* The task *
If a line in the entries below contains "false", copy it.

* Source data *
-- ==== Sys2Proof/Certificates/Slice0/Obligations.lean ====
section
/-! DEFINITION. The statements for the provers. Each docstring names the rule of spec/ it formalises. Statements about a
command hold in every state and for every operand, in every instance (`rMax` is the state's own field, never a fixed
number), unless a hypothesis says otherwise. -/

open Sys2Proof Sys2Proof.Machine

/-! ### Encoding -/

/-- 30_encoding.md, sections 1 to 3 and 8: no bit of an instruction is lost by encoding it. -/
def Obligations.DecodeOfEncodeIsTheInstruction : Prop := ∀ i : Instr, decode (encode i) = .ok i

/-- 30_encoding.md, sections 4 and 8: a beat the decoder reads is the encoding of what it reads, so two beats never
decode to one instruction. -/
def Obligations.EncodeOfDecodeIsTheBeat : Prop := ∀ (b : Beat) (i : Instr), decode b = .ok i → encode i = b

/-- 30_encoding.md R77: a word is decoded exactly when it matches a row of the opcode table, to an instruction of that
row, and no word matches two rows. -/
def Obligations.DecoderAcceptsExactlyTheTableRows : Prop :=
  ∀ b : Beat,
    (∀ i, decode b = .ok i → ∃ row ∈ opcodeTable, row.matches b.cmd = true ∧ row.mnemonic = i.mnemonic) ∧
    (∀ row ∈ opcodeTable, row.matches b.cmd = true → ∃ i, decode b = .ok i ∧ i.mnemonic = row.mnemonic) ∧
    (∀ row ∈ opcodeTable, ∀ row' ∈ opcodeTable, row.matches b.cmd = true → row'.matches b.cmd = true → row = row')

/-- 30_encoding.md R75, 60_exceptions.md R172. -/
def Obligations.IllegalCommandIsDecidedByTheWordAlone : Prop :=
  ∀ (b : Beat) (s : State),
    (LegalCommand b.cmd ↔ ∃ i, decode b = .ok i ∧ i.wellFormed = true) ∧
    (¬ LegalCommand b.cmd → execBeat b s = .next (Trapped .illegalCommand b s)) ∧
    (LegalCommand b.cmd → ∃ t r, execBeat b s = .next t ∧ t.rsp = some r ∧ r.status ≠ .error .illegalCommand)

/-- 95_test_vectors.md section 2.1: words written out from R82 decode to the commands they stand for. -/
def Obligations.WrittenOutWordsDecode : Prop :=
  decode ⟨0x02000003, 0xDEADBEEF⟩ = .ok (.csrw 0x003 0xDEADBEEF) ∧
  decode ⟨0x11200001, 0xFFFFFFFF⟩ = .ok (.vldw .V2 1 0xFFFFFFFF) ∧
  decode ⟨0x19201000, 0x00000000⟩ = .ok (.vand .V2 .V0 .V1 0) ∧
  decode ⟨0x20300000, 0x00000007⟩ = .ok (.enc .V3 7) ∧
  decode ⟨0x30100000, 0x00004000⟩ = .ok (.alter .V1 .V0 0x4000) ∧
  decode ⟨0x43330000, 0x00000000⟩ = .ok (.unalter .V3 .V3 0) ∧
  decode ⟨0x10400000, 0x00000008⟩ = .error .noSuchRegister ∧
  decode ⟨0x44000000, 0x00000000⟩ = .error .reservedOpcode ∧
  decode ⟨0x41000001, 0x00000000⟩ = .error .unusedFieldNotZero

/-! ### The ports

`inputs` (what the host drives next) and `taken` (what it has received) are the model's own fields (log entry 2): what a
statement says of them is the model's choice, not the spec's. -/

/-- 30_encoding.md R81: on a ready command port, with `rst` low, the presented beat is accepted and the step is the
execution of the instruction it decodes to, in the state with the host's drive of this event taken off its list (log
entry 2). -/
def Obligations.StepRunsTheDecodedCommand : Prop :=
  ∀ (s : State) (p : PortIn) (rest : List PortIn) (b : Beat) (i : Instr),
    s.inputs = p :: rest → p.rst = false → p.cmd = some b → s.rsp = none → decode b = .ok i →
      step s = exec i { s with inputs := rest }

/-- 30_encoding.md section 4: a presented word the decoder rejects raises `ILLEGAL_COMMAND`, recorded with the whole
beat. -/
def Obligations.StepRaisesOnARejectedWord : Prop :=
  ∀ (s : State) (p : PortIn) (rest : List PortIn) (b : Beat) (why : Reject),
    s.inputs = p :: rest → p.rst = false → p.cmd = some b → s.rsp = none → decode b = .error why →
      step s = .next { s with
        inputs := rest, err := true, cause := .error .illegalCommand, ecmd := b.cmd, earg := b.arg,
        rsp := some ⟨.error .illegalCommand, 0⟩ }

/-- 30_encoding.md section 7: while a response is pending no beat is accepted, and the response is held unchanged until
the host takes it; what the host has taken is in order (log entry 2; a beat presented meanwhile is not kept, log entry
4). -/
def Obligations.PendingResponseWaitsForTheHost : Prop :=
  ∀ (s : State) (p : PortIn) (rest : List PortIn) (r : Response),
    s.inputs = p :: rest → p.rst = false → s.rsp = some r →
      (p.rspReady = false → step s = .next { s with inputs := rest }) ∧
      (p.rspReady = true → step s = .next { s with inputs := rest, rsp := none, taken := s.taken ++ [r] })

/-- 60_exceptions.md R191: between commands the block holds its state; with the host's list run out it drives nothing (log
entry 2). -/
def Obligations.IdleBlockHoldsItsState : Prop :=
  ∀ s : State,
    (s.inputs = [] → step s = .next s) ∧
    (∀ p rest, s.inputs = p :: rest → p.rst = false → p.cmd = none → s.rsp = none →
      step s = .next { s with inputs := rest })

/-- 70_reset_and_hazards.md R200, R201: reset beats every other event and does not depend on the state before. The host's
side and the instance's `R_MAX` stay (log entries 1, 2). -/
def Obligations.ResetEventGivesTheResetState : Prop :=
  ∀ (s : State) (p : PortIn) (rest : List PortIn),
    s.inputs = p :: rest → p.rst = true →
      step s = .next { State.resetOf s.rMax with inputs := rest, taken := s.taken } ∧
      s.cmdReady = false ∧ s.rspOut = none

* Your response *
    s.inputs = p :: rest → p.rst = false → p.cmd = some b → s.rsp = none → decode b = .ok i →
    s.inputs = p :: rest → p.rst = false → p.cmd = some b → s.rsp = none → decode b = .error why →
    s.inputs = p :: rest → p.rst = false → s.rsp = some r →
      (p.rspReady = false → step s = .next { s with inputs := rest }) ∧
    (∀ p rest, s.inputs = p :: rest → p.rst = false → p.cmd = none → s.rsp = none →
      s.cmdReady = false ∧ s.rspOut = none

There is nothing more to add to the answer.